Contact times range depending on the particular conditions and typically vary between fifteen minutes to six hours. The metal-depleted and sodium-or potassium-enriched effluent is withdrawn from exchanger 18 in stream 20. The metal ion bath my be replenished and buffered as needed by metal ion bath feed tank 22. Because the metal in the metal ion solution, such as magnesium, has now replaced the sodium or potassium ions within the silica gel, the hydrogel beads can now be characterized as"metal-substituted, silica hydrogel beads." These beads are delivered to a wash extractor 24 via stream 26. A feed tank of deionized water is used to remove most or all of the water-soluble salts and any excess acid.

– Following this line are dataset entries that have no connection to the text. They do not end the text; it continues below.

-- ==== Sys2Proof/Syntax.lean ====
section
/-! DEFINITION. The commands of the chip set: the operands a sender supplies, and one constructor per row of the table
of operations and events (spec/opcode_table.json). -/

namespace Sys2Proof

/-- Which chip a command is for: the Balgal, or the Skerry of the cell numbered `g`. -/
inductive Chip where
  | balgal
  | skerry (g : Nat)
deriving DecidableEq, Repr

/-- The ports through which registers and memory are reached (R19, R652, R673). `core` is a Skerry's core pair. -/
inductive Port where
  | engine (e : Nat)
  | dma
  | pcie
  | quay
  | monitor
  | freight
  | loader
  | core
deriving DecidableEq, Repr

/-- The master number of a port, as MEM_UE_INFO.MASTER numbers it (R482). -/
def Port.master : Port → Nat
  | .engine e => e
  | .dma => 18
  | .pcie => 19
  | .quay => 20
  | .monitor => 21
  | .freight => 22
  | .loader => 23
  | .core => 0

/-- A receiver: a Balgal lane, or port `p` (0 port H, 1 port T) of the Skerry of cell `g`. -/
inductive Rx where
  | lane (n : Nat)
  | port (g p : Nat)
deriving DecidableEq, Repr

/-- A received or sent symbol: a data byte, a K-character by its 8-bit value, or a symbol error. -/
inductive Sym where
  | d (b : Byte)
  | k (b : Byte)
  | err
deriving DecidableEq, Repr

/-- One ASDU of a sampled-value frame (R590): its SVID, CONFREV, smpCnt, smpSynch, dataset length in bytes, the eight values
and the eight quality words. -/
structure Asdu where
  svid : List Byte
  confRev : Nat
  smpCnt : Nat
  synch : Nat
  len : Nat
  vals : List Nat
  quals : List Nat
deriving DecidableEq, Repr

/-- A GOOSE message by the members that R594 to R596 judge; `vals` holds member m in bit m, `bools` that every entry is a
BOOLEAN, `ttl` timeAllowedToLive in ms. -/
structure Goose where
  dst : Nat
  appid : Nat
  cbRef : List Byte
  confRev : Nat
  ndsCom : Bool
  entries : Nat
  bools : Bool
  sim : Bool
  stNum : Nat
  sqNum : Nat
  ttl : Nat
  vals : Nat
deriving DecidableEq, Repr

/-- A record of the Reef copy (R530): of a cell, G with REEF_REC words 0 and 1, SWITCH and the age of its refresh request;
of arm a, G = 0x2000 + a with D, the regulator's gap and per-cycle counts and the cells held by swaps. -/
structure CopyRec where
  g : Nat
  rec0 : Word
  rec1 : Word
  sw : Nat
  age : Nat
  d : Int
  gap : Nat
  cyc : Nat
  held : List Nat
deriving DecidableEq, Repr

/-- What a profile frame carries (R576): p, v and a as binary64 words, θ, ω, STATE, the pending command and its target
(code 0 for none), the four working limits. -/
structure ProfFrame where
  p : Nat
  v : Nat
  a : Nat
  theta : Nat
  omega : Nat
  state : Nat
  cmd : Nat
  target : Nat
  lims : List Nat
deriving DecidableEq, Repr

/-- One poll of rail `i` (R638): whether the transactions succeeded, READ_VOUT in mV, STATUS_WORD, and whether STATUS_WORD
has a warning bit, or one of OFF, VOUT_OV, VOUT_UV and IOUT_OC, set. -/
structure RailRead where
  i : Nat
  ok : Bool
  mv : Nat
  word : Nat
  warn : Bool
  fault : Bool
deriving DecidableEq, Repr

Multiple washings may occur with the effluent being withdrawn in line 30 and the washed, metal- substituted silica hydrogel being delivered to a milling/drying unit 32 via line 34. In milling/drying unit 32, the hydrogel is dried at least to the point where its structure no longer changes as a result of shrinkage. As mentioned above, drying conditions will affect porosimetry properties, and, as is well-known, rapid drying tends to result in higher pore volumes. Pore volumes typical in the prior art are suitable, such as between about 0.9 cc/g to about 2.0 cc/g.

All gels having a moisture content at or below the point where their structure no longer changes as a result of shrinkage are termed xerogels. Typically, gels having a moisture content less than

about 25% are xerogels. The gels can be dried to anywhere from between about 0.01 % to 25% moisture content, preferably between about 8% and about 15%, and most preferably about 12% to form a metal-substituted silica xerogel of the present invention. Milling continues until the average particle size is between about 10 to about 40 microns, although the particular size will depend on the application and other conditions in the oil refinement process. In general, the particles should be in the form of a powder and should not be milled too small such that filtration becomes difficult.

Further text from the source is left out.